If widgets are your thing, there are currently several competing standards. The open widget engine is slowly gaining momentum, aiming to one day unite the efforts of widget makers around the world. Until that day comes, you can choose between Google Desktop, Desktop X, and Yahoo Widgets. Desktop X is a powerful widget engine that is included as part of the Object Desktop suite that I mentioned in the Look and Feel section. The respective Yahoo and Google offerings are free and therefore much more popular. Yahoo widgets probably include the best selection of widgets of all the widget engines available. Again, do a quick Google search on the program that interests you the most to find out more.

Media Center

The Windows XP media center edition has been around for a while, but an upgrade to Vista Ultimate or Home Premium will give you full media center capabilities included in the price. If you are using Vanilla XP Home or Professional and want media center capabilities, they are available for free in the form of the Media Portal, a highly configurable, open source media center application.
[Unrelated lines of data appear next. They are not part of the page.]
-- ==== Sys2Proof/Syntax.lean ====
section
/-! DEFINITION. The instructions and events of the C9: one constructor per row of the opcode table (R238 to R250 for
the words, the chapters' own rules for the events), and the data that events carry. -/

namespace Sys2Proof

/-- The PCIe function that makes an access (R72): the physical function, or the virtual function of a partition. -/
inductive Fn where
  | pf
  | vf (part : Nat)
  deriving DecidableEq, Repr

/-- Who asks for a warm reset (R15): a write of RSTCTL by a function, or a management command over MCTP. -/
inductive ResetSrc where
  | reg (fn : Fn)
  | mctp
  deriving DecidableEq, Repr

/-- Throttle causes of HSTAT.THROT (R18). -/
inductive Throttle where
  | none | power | temperature | droop
  deriving DecidableEq, Repr

/-- A resource that errors are counted against and that self-tests run on (R10). -/
inductive Resource where
  | sramRow (core : Nat) (row : Nat)
  | matrixSegment (core : Nat) (seg : Nat)
  | hbmRow (chan : Nat) (row : Nat)
  | saddleLane (lane : Nat)
  | butusLane (port : Nat)
  /-- a row of an L2 slice, on an SRAM cache die (R6) -/
  | l2Row (slice row : Nat)
  deriving DecidableEq, Repr

/-- A repair section of an image slot (R12): absent, failing its check, or verifying with the retirements it carries. -/
inductive RepairSection where
  | absent
  | bad
  | good (maps : List Resource)
  deriving DecidableEq, Repr

/-- An image slot of the flash (R12), as far as its checks and maps go. -/
structure Image where
  vendorOk : Bool
  factory  : List Resource
  repair   : RepairSection
  deriving DecidableEq, Repr

/-- What the error code of a granule finds when storage is read (R33), or a tag lost in both copies (R26). -/
inductive Ecc where
  | clean
  | corrected
  | uncorrectable
  | tagLost (set : Nat) (way : Nat)
  deriving DecidableEq, Repr

/-- A memory request as it arrives at its channel (R25, R27): its physical address, its size of 64 B or 128 B, the data
of a write, its class and deadline stamp, and the index of its requester (R30). -/
structure MemReq where
  pa        : Nat
  big       : Bool
  data      : Option (List Byte)
  cls       : BitVec 2
  stamp     : BitVec 16
  requester : Nat
  deriving DecidableEq, Repr

/-- A cache whose lines carry priorities (R171): the L1 of a core, or an L2 slice. -/
inductive CacheId where
  | l1 (core : Nat)
  | l2 (slice : Nat)
  deriving DecidableEq, Repr

/-- The header bits [255:88] of a message packet (R56). -/
structure MsgFields where
  ctx  : BitVec 16
  sep  : BitVec 12
  mtag : Word
  mlen : Word
  pds  : BitVec 5
  frag : BitVec 5
  sid  : BitVec 16
  wia  : BitVec 46
  rsnd : Bool
  deriving DecidableEq, Repr

/-- A Butus packet: the 32 B header by its fields (R40, R56), whether a reserved header bit is not 0, and the payload. -/
structure Packet where
  kind    : BitVec 4
  src     : BitVec 12
  dst     : BitVec 12
  tag     : BitVec 14
  cls     : BitVec 2
  dline   : BitVec 16
  len     : BitVec 8
  aop     : BitVec 5
  stat    : BitVec 3
  job     : BitVec 12
  ia      : BitVec 52
  pdep    : BitVec 5
  pstr    : BitVec 40
  msg     : MsgFields
  rsvSet  : Bool
  payload : List Byte
  deriving DecidableEq, Repr
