/-- An exact value as plain integers. -/
def Num.key : Num → List Int
  | .nan => [0]
  | .inf n => [1, if n then 1 else 0]
  | .fin n m e => [2, if n then 1 else 0, m, e]

/-- What an operation on operands none of which is a NaN gives, in a format without infinities, where R228 would give a NaN: R233
says that it is none and leaves it open (log 91). -/
def FFmt.noNan (f : FFmt) (ops : List Num) : Nat :=
  let v := Config.invalidCode f.code (ops.flatMap Num.key) % 2 ^ (1 + f.we + f.wm)
  if (f.readPlain v).isNan then f.maxFinite else v

/-- A rounded result. Where a NaN arises from inputs none of which is NaN, an IEEE format has it with its event (R228), and
F8E4, F8E5 and FP4 produce none (R233). -/
def FFmt.finish (f : FFmt) (mode : Nat) (r : Num × Bool) (ops : List Num := []) : FpR :=
  if r.2 then (if f.ieee then (f.nan, evInvalid) else (f.noNan ops, 0)) else f.round mode r.1

def FFmt.addR (f : FFmt) (mode : Nat) (a b : Num) : FpR := f.finish mode (a.add mode b)
def FFmt.mulR (f : FFmt) (mode : Nat) (a b : Num) : FpR := f.finish mode (a.mul b)
/-- a * b + c, exact before its one rounding (R228). 0 * infinity counts event 0 unless c is a NaN. -/
def Num.fma (mode : Nat) (a b c : Num) : Num × Bool :=
  let p := a.mul b
  if p.2 then (.nan, !c.isNan) else p.1.add mode c
def FFmt.fmaR (f : FFmt) (mode : Nat) (a b c : Num) : FpR := f.finish mode (a.fma mode b c)

/-- `fmin` (R275): the other operand beside one NaN; -0 ranks below +0. Works on codes of an IEEE format. -/
def FFmt.minBits (f : FFmt) (x y : Nat) : Nat :=
  let a := f.readPlain x; let b := f.readPlain y
  if a.isNan && b.isNan then f.nan else if a.isNan then y else if b.isNan then x
  else match a.cmp b with
    | .lt => x
    | .gt => y
    | .eq => if a.isNeg then x else y
/-- `fmax` (R275). -/
def FFmt.maxBits (f : FFmt) (x y : Nat) : Nat :=
  let a := f.readPlain x; let b := f.readPlain y
  if a.isNan && b.isNan then f.nan else if a.isNan then y else if b.isNan then x
  else match a.cmp b with
    | .lt => y
    | .gt => x
    | .eq => if a.isNeg then y else x

/-- An exact magnitude rounded to an integer in a mode (R233). -/
def roundToInt (mode : Nat) (neg : Bool) (m : Nat) (e : Int) : Nat :=
  let (n, inexact, half) := splitAt m e 0 false
  if roundsUp mode neg (n % 2 == 1) inexact half then n + 1 else n

/-- The range of an integer format code (R231): its least and greatest value. -/
def intRange : Nat → Int × Int
  | 6 => (-2147483648, 2147483647)
  | 7 => (-32768, 32767)
  | 8 => (-128, 127)
  | 9 => (-8, 7)
  | 10 => (0, 255)
  | 13 => (-9223372036854775808, 9223372036854775807)
  | _ => (0, 0)

def clampInt (r : Int × Int) (v : Int) : Int := if v < r.1 then r.1 else if r.2 < v then r.2 else v

/-- A value converted to an integer format (R234): rounded, then saturated; NaN gives 0. -/
def Num.toIntFmt (mode : Nat) (code : Nat) : Num → Int
  | .nan => 0
  | .inf neg => if neg then (intRange code).1 else (intRange code).2
  | .fin neg m e =>
    let r := intRange code
    -- a magnitude of 2^70 or more saturates whatever its bits
    if m ≠ 0 && decide ((70 : Int) ≤ (Nat.log2 m : Int) + e) then (if neg then r.1 else r.2)
    else
      let n : Int := (roundToInt mode neg m e : Nat)
      clampInt r (if neg then -n else n)

/-- An integer as an exact value. -/
def Num.ofInt (v : Int) : Num := .fin (decide (v < 0)) v.natAbs 0

/-- The low `bits` bits of an integer, two's complement. -/
def intBits (bits : Nat) (v : Int) : Nat := (v % (2 ^ bits : Nat)).toNat

/-- A code of an integer format read as an integer (R231); N8 is unsigned. -/
def readInt (code bits : Nat) : Int :=
  let w := fmtBits code
  let n := bits % 2 ^ w
  if code = 10 then n else if 2 ^ (w - 1) ≤ n then (n : Int) - (2 ^ w : Nat) else n

/-- A conversion into FP4 under `.xv` (R230): code 1000 when the exact input is a BF16 value bit-equal to the extra value. -/
def xvMatches (xv : Nat) (v : Num) : Bool :=
  match v with
  | .nan => false
  | .inf n => (bf16.round 0 (.inf n)).1 == xv % 65536
  | .fin n m e =>
    let r := bf16.round 1 (.fin n m e)
    r.1 == xv % 65536 && r.2 == 0 && (bf16.readPlain r.1).cmp (.fin n m e) == .eq
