/-- Major 0x18 (R247). -/
def decodeMajor18 (w : Word) : Option Instr :=
  match bitsAt w 0 3 with
  | 0 => some (.fceq (bitAt w 31) (bitAt w 24) (field w 17 7) (field w 10 7) (field w 3 7))
  | 1 => some (.fclt (bitAt w 31) (bitAt w 24) (field w 17 7) (field w 10 7) (field w 3 7))
  | 2 => some (.fcle (bitAt w 31) (bitAt w 24) (field w 17 7) (field w 10 7) (field w 3 7))
  | 3 => some (.fcun (bitAt w 31) (bitAt w 24) (field w 17 7) (field w 10 7) (field w 3 7))
  | 4 => some (.fcpysgn (bitAt w 31) (bitAt w 24) (field w 17 7) (field w 10 7) (field w 3 7))
  | 5 => some (.fclass (bitAt w 31) (bitAt w 24) (field w 17 7) (field w 10 7) (field w 3 7))
  | 6 => some (.fscale (bitAt w 31) (bitAt w 24) (field w 17 7) (field w 10 7) (field w 3 7))
  | _ => some (.frnd (bitAt w 31) (bitAt w 24) (field w 17 7) (field w 10 7) (field w 3 7))

/-- Major 0x19 (R247). -/
def decodeMajor19 (w : Word) : Option Instr :=
  some (.cvt (bitAt w 31) (bitAt w 24) (field w 17 7) (field w 10 7) (field w 6 4) (field w 3 3) (field w 0 3))

/-- Major 0x1A (R247). -/
def decodeMajor1A (w : Word) : Option Instr :=
  match bitsAt w 0 3 with
  | 0 => some (.pk2 (bitAt w 31) (bitAt w 24) (field w 17 7) (field w 10 7) (field w 3 7))
  | 1 => some (.pk4 (bitAt w 31) (bitAt w 24) (field w 17 7) (field w 10 7) (field w 3 7))
  | 2 => some (.pk8 (bitAt w 31) (bitAt w 24) (field w 17 7) (field w 10 7) (field w 3 7))
  | 3 => some (.upk2 (bitAt w 31) (bitAt w 24) (field w 17 7) (field w 10 7) (field w 3 7))
  | 4 => some (.upk4 (bitAt w 31) (bitAt w 24) (field w 17 7) (field w 10 7) (field w 3 7))
  | 5 => some (.upk8 (bitAt w 31) (bitAt w 24) (field w 17 7) (field w 10 7) (field w 3 7))
  | _ => none

/-- Major 0x1B (R247). -/
def decodeMajor1B (w : Word) : Option Instr :=
  match bitsAt w 0 3 with
  | 0 => some (.lshfl (bitAt w 31) (bitAt w 24) (field w 17 7) (field w 10 7) (field w 3 7))
  | 1 => some (.lbcast (bitAt w 31) (bitAt w 24) (field w 17 7) (field w 10 7) (field w 3 7))
  | 2 => some (.lsum (bitAt w 31) (bitAt w 24) (field w 17 7) (field w 10 7) (field w 3 7))
  | 3 => some (.lmin (bitAt w 31) (bitAt w 24) (field w 17 7) (field w 10 7) (field w 3 7))
  | 4 => some (.lmax (bitAt w 31) (bitAt w 24) (field w 17 7) (field w 10 7) (field w 3 7))
  | 5 => some (.lscan (bitAt w 31) (bitAt w 24) (field w 17 7) (field w 10 7) (field w 3 7))
  | 6 => fixedAt w 3 7 112 (.lvote (bitAt w 31) (bitAt w 24) (field w 17 7) (field w 10 7))
  | _ => some (.lbfly (bitAt w 31) (bitAt w 24) (field w 17 7) (field w 10 7) (field w 3 7))

/-- Major 0x1C (R247). -/
def decodeMajor1C (w : Word) : Option Instr :=
  match bitsAt w 0 3 with
  | 0 => fixedAt w 24 1 0 (.rcp (bitAt w 31) (field w 17 7) (field w 10 7) (field w 3 7))
  | 1 => fixedAt w 24 1 0 (.rsqrt (bitAt w 31) (field w 17 7) (field w 10 7) (field w 3 7))
  | 2 => fixedAt w 24 1 0 (.sqrt (bitAt w 31) (field w 17 7) (field w 10 7) (field w 3 7))
  | 3 => fixedAt w 24 1 0 (.exp2 (bitAt w 31) (field w 17 7) (field w 10 7) (field w 3 7))
  | 4 => fixedAt w 24 1 0 (.log2 (bitAt w 31) (field w 17 7) (field w 10 7) (field w 3 7))
  | 5 => fixedAt w 24 1 0 (.sin (bitAt w 31) (field w 17 7) (field w 10 7) (field w 3 7))
  | 6 => fixedAt w 24 1 0 (.cos (bitAt w 31) (field w 17 7) (field w 10 7) (field w 3 7))
  | _ => fixedAt w 24 1 0 (.tanh (bitAt w 31) (field w 17 7) (field w 10 7) (field w 3 7))

/-- Major 0x1D (R247). -/
def decodeMajor1D (w : Word) : Option Instr :=
  match bitsAt w 0 3 with
  | 0 => some (.badd2 (bitAt w 31) (bitAt w 24) (field w 17 7) (field w 10 7) (field w 3 7))
  | 1 => some (.bmul2 (bitAt w 31) (bitAt w 24) (field w 17 7) (field w 10 7) (field w 3 7))
  | 2 => some (.bfma2 (bitAt w 31) (bitAt w 24) (field w 17 7) (field w 10 7) (field w 3 7))
  | 3 => some (.hadd2 (bitAt w 31) (bitAt w 24) (field w 17 7) (field w 10 7) (field w 3 7))
  | 4 => some (.hmul2 (bitAt w 31) (bitAt w 24) (field w 17 7) (field w 10 7) (field w 3 7))
  | 5 => some (.hfma2 (bitAt w 31) (bitAt w 24) (field w 17 7) (field w 10 7) (field w 3 7))
  | 6 => some (.bmax2 (bitAt w 31) (bitAt w 24) (field w 17 7) (field w 10 7) (field w 3 7))
  | _ => some (.bmin2 (bitAt w 31) (bitAt w 24) (field w 17 7) (field w 10 7) (field w 3 7))

/-- Major 0x1E (R247). -/
def decodeMajor1E (w : Word) : Option Instr :=
  some (.vmovi (bitAt w 31) (bitAt w 24) (field w 17 7) (field w 0 17))

/-- Major 0x1F (R247). -/
def decodeMajor1F (w : Word) : Option Instr :=
  match bitsAt w 0 3 with
  | 0 => fixedAt w 24 1 0 (.tmapAdd (bitAt w 31) (field w 17 7) (field w 10 7) (field w 3 7))
  | 1 => fixedAt w 24 1 0 (.tmapMul (bitAt w 31) (field w 17 7) (field w 10 7) (field w 3 7))
  | 2 => fixedAt w 24 1 0 (.tmapFma (bitAt w 31) (field w 17 7) (field w 10 7) (field w 3 7))
  | 3 => fixedAt w 24 1 0 (.tmapMax (bitAt w 31) (field w 17 7) (field w 10 7) (field w 3 7))
  | 4 => fixedAt w 24 1 0 (.tmapCvt (bitAt w 31) (field w 17 7) (field w 10 7) (field w 3 7))
  | 5 => fixedAt w 24 1 0 (.tmapCpy (bitAt w 31) (field w 17 7) (field w 10 7) (field w 3 7))
  | 6 => if bitsAt w 3 7 = 0 ∧ bitsAt w 19 6 = 0 then some (.itset (bitAt w 31) (field w 17 2) (field w 10 7)) else none
  | _ => none

/-- Major 0x20 (R248). -/
def decodeMajor20 (w : Word) : Option Instr :=
  some (.ldg (bitAt w 31) (field w 18 7) (field w 11 7) (field w 5 6) (field w 0 5))

/-- Major 0x21 (R248). -/
def decodeMajor21 (w : Word) : Option Instr :=
  some (.stg (bitAt w 31) (field w 18 7) (field w 11 7) (field w 5 6) (field w 0 5))

/-- Major 0x22 (R248). -/
def decodeMajor22 (w : Word) : Option Instr :=
  some (.ldl (bitAt w 31) (field w 18 7) (field w 11 7) (field w 5 6) (field w 0 5))

/-- Major 0x23 (R248). -/
def decodeMajor23 (w : Word) : Option Instr :=
  some (.stl (bitAt w 31) (field w 18 7) (field w 11 7) (field w 5 6) (field w 0 5))

/-- Major 0x24 (R248). -/
def decodeMajor24 (w : Word) : Option Instr :=
  match bitsAt w 4 1 with
  | 0 => some (.ldt (bitAt w 31) (field w 18 7) (field w 11 7) (field w 5 6) (field w 0 4))
  | _ => some (.stt (bitAt w 31) (field w 18 7) (field w 11 7) (field w 5 6) (field w 0 4))

/-- Major 0x25 (R248). -/
def decodeMajor25 (w : Word) : Option Instr :=
  some (.ldp (bitAt w 31) (field w 18 7) (field w 11 7) (field w 5 6) (field w 0 5))

/-- Major 0x26 (R248). -/
def decodeMajor26 (w : Word) : Option Instr :=
  some (.ldpr (bitAt w 31) (field w 18 7) (field w 11 7) (field w 5 6) (field w 0 5))

/-- Major 0x27 (R248). -/
def decodeMajor27 (w : Word) : Option Instr :=
  some (.stp (bitAt w 31) (field w 18 7) (field w 11 7) (field w 5 6) (field w 0 5))

/-- Major 0x28 (R248). -/
def decodeMajor28 (w : Word) : Option Instr :=
  some (.atom (bitAt w 31) (field w 18 7) (field w 11 7) (field w 5 6) (field w 0 5))

/-- Major 0x29 (R248). -/
def decodeMajor29 (w : Word) : Option Instr :=
  some (.atoml (bitAt w 31) (field w 18 7) (field w 11 7) (field w 5 6) (field w 0 5))

/-- Major 0x2A (R248). -/
def decodeMajor2A (w : Word) : Option Instr :=
  some (.rld (bitAt w 31) (field w 18 7) (field w 11 7) (field w 5 6) (field w 0 5))

/-- Major 0x2B (R248). -/
def decodeMajor2B (w : Word) : Option Instr :=
  some (.rst (bitAt w 31) (field w 18 7) (field w 11 7) (field w 5 6) (field w 0 5))

/-- Major 0x2C (R248). -/
def decodeMajor2C (w : Word) : Option Instr :=
  some (.ratom (bitAt w 31) (field w 18 7) (field w 11 7) (field w 5 6) (field w 0 5))

/-- Major 0x2D (R248). -/
def decodeMajor2D (w : Word) : Option Instr :=
  match bitsAt w 20 5 with
  | 0 => fixedAt w 6 14 0 (.fence (bitAt w 31) (field w 3 3) (field w 0 3))
  | 1 => fixedAt w 9 11 0 (.waitc (bitAt w 31) (field w 3 6) (field w 0 3))
  | 2 => fixedAt w 0 20 0 (.bar (bitAt w 31))
  | 3 => fixedAt w 0 20 0 (.barc (bitAt w 31))
  | _ => none

/-- Major 0x2E (R248). -/
def decodeMajor2E (w : Word) : Option Instr :=
  match bitsAt w 0 3 with
  | 0 => fixedAt w 3 7 0 (.cvpF32 (bitAt w 31) (bitAt w 24) (field w 17 7) (field w 10 7))
  | 1 => fixedAt w 3 7 0 (.cvpF32m (bitAt w 31) (bitAt w 24) (field w 17 7) (field w 10 7))
  | 2 => fixedAt w 3 7 0 (.cvpBf (bitAt w 31) (bitAt w 24) (field w 17 7) (field w 10 7))
  | 3 => fixedAt w 3 7 0 (.cvpBfm (bitAt w 31) (bitAt w 24) (field w 17 7) (field w 10 7))
  | 4 => fixedAt w 3 7 0 (.ptrd (bitAt w 31) (bitAt w 24) (field w 17 7) (field w 10 7))
  | 5 => if bitsAt w 3 7 = 0 ∧ bitsAt w 24 1 = 0 then some (.ptwr (bitAt w 31) (field w 17 7) (field w 10 7)) else none
  | _ => none

/-- Major 0x2F (R248). -/
def decodeMajor2F (w : Word) : Option Instr :=
  match bitsAt w 0 5 with
  | 0 => fixedAt w 18 7 0 (.cpf2 (bitAt w 31) (field w 11 7) (field w 5 6))
  | 1 => fixedAt w 18 7 0 (.cpf1 (bitAt w 31) (field w 11 7) (field w 5 6))
  | 2 => fixedAt w 18 7 0 (.cef (bitAt w 31) (field w 11 7) (field w 5 6))
  | 3 => fixedAt w 18 7 0 (.cel (bitAt w 31) (field w 11 7) (field w 5 6))
  | 4 => fixedAt w 18 7 0 (.cnm (bitAt w 31) (field w 11 7) (field w 5 6))
  | 5 => some (.ctrim (bitAt w 31) (field w 18 7) (field w 11 7) (field w 5 6))
  | 6 => fixedAt w 18 7 0 (.cinv (bitAt w 31) (field w 11 7) (field w 5 6))
  | 7 => fixedAt w 18 7 0 (.cwb (bitAt w 31) (field w 11 7) (field w 5 6))
  | _ => none

/-- Major 0x30 (R248). -/
def decodeMajor30 (w : Word) : Option Instr :=
  match bitsAt w 0 5 with
  | 0 => some (.cpyin (bitAt w 31) (field w 18 7) (field w 11 7) (field w 5 6))
  | 1 => some (.cpyout (bitAt w 31) (field w 18 7) (field w 11 7) (field w 5 6))
  | 2 => some (.cpyp (bitAt w 31) (field w 18 7) (field w 11 7) (field w 5 6))
  | 3 => some (.gath (bitAt w 31) (field w 18 7) (field w 11 7) (field w 5 6))
  | 4 => some (.scat (bitAt w 31) (field w 18 7) (field w 11 7) (field w 5 6))
  | 5 => some (.cpyc (bitAt w 31) (field w 18 7) (field w 11 7) (field w 5 6))
  | 6 => some (.cpyr (bitAt w 31) (field w 18 7) (field w 11 7) (field w 5 6))
  | _ => none

/-- Major 0x31 (R248). -/
def decodeMajor31 (w : Word) : Option Instr :=
  match bitsAt w 0 5 with
  | 0 => fixedAt w 11 14 0 (.tbinit (bitAt w 31) (field w 5 6))
  | 1 => fixedAt w 18 7 0 (.tbarr (bitAt w 31) (field w 11 7) (field w 5 6))
  | 2 => fixedAt w 18 7 0 (.tbexp (bitAt w 31) (field w 11 7) (field w 5 6))
  | 3 => fixedAt w 18 7 0 (.tbwait (bitAt w 31) (field w 11 7) (field w 5 6))
  | 4 => some (.tbtest (bitAt w 31) (field w 18 7) (field w 11 7) (field w 5 6))
  | _ => none

/-- Major 0x32 (R249). -/
def decodeMajor32 (w : Word) : Option Instr :=
  some (.mma (bitAt w 31) (field w 20 5) (field w 13 7) (field w 6 7) (field w 0 6))

/-- Major 0x33 (R249). -/
def decodeMajor33 (w : Word) : Option Instr :=
  fixedAt w 5 1 0 (.mdr (bitAt w 31) (field w 20 5) (field w 13 7) (field w 6 7) (field w 0 5))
Also free and worth checking out (at least if you’re American) is Yahoo Go For TV. Based on Media, which was one of the best commercial media center products for Windows, Go For TV seems to have stalled since Yahoo took over. However, there is already a wide range of plugins and accessories available that were previously developed for Meedio. Interestingly, Yahoo currently insists on blocking all users outside of the United States, so if you live elsewhere in the world, don’t do it. Set Google search to “Media Portal” or “Yahoo Go for TV” for more information.

Games and Direct X 10

As any PC gamer will tell you, XP is (at the time of writing) the best operating system for gaming. With Vista, Microsoft introduced DirectX10 and made it Vista only. Several impressive DirectX 10 games are regularly published on the preview pages of major PC gaming websites and magazines. However, to date, in addition to some update patches for older games, cutting-edge games from Microsoft for DirectX10 / Vista basically consist of Shadowrun (an above average multiplayer FPS) and Halo 2 (a conversion of an old Xbox game). Re-hashing a previous-gen console title to demonstrate its cutting-edge graphics technology must have made sense to someone at Microsoft, but it makes little sense for gamers to assess whether an upgrade to Vista is worth their money, especially in light. from performance disadvantage or paralyzed. sound that some games display under Vista. However, like every new gaming platform, XP and Christmas gamers can expect to be looking enviously at the new Vista games starting to appear. If you expect me to tell you now some way to make DirectX 10 work in XP, you will be disappointed. A company called Falling Leaf Systems claims to be working on some kind of project that would accomplish this feat, but they still have a lot to prove, especially considering that early versions had a hard time running the most basic DirectX 10 demo code. Unfortunately, it seems like DirectX 10 is a trick that XP isn’t going to pull off anytime soon, if it ever does.

So there you have it, far from being in its last stages, Windows XP is still a very capable operating system with a few tricks up its sleeve. If you’re willing to invest in the little new software mentioned in this article (many of which also work with Vista), you can easily transform your XP into a premium operating system and still enjoy your old games and multimedia software.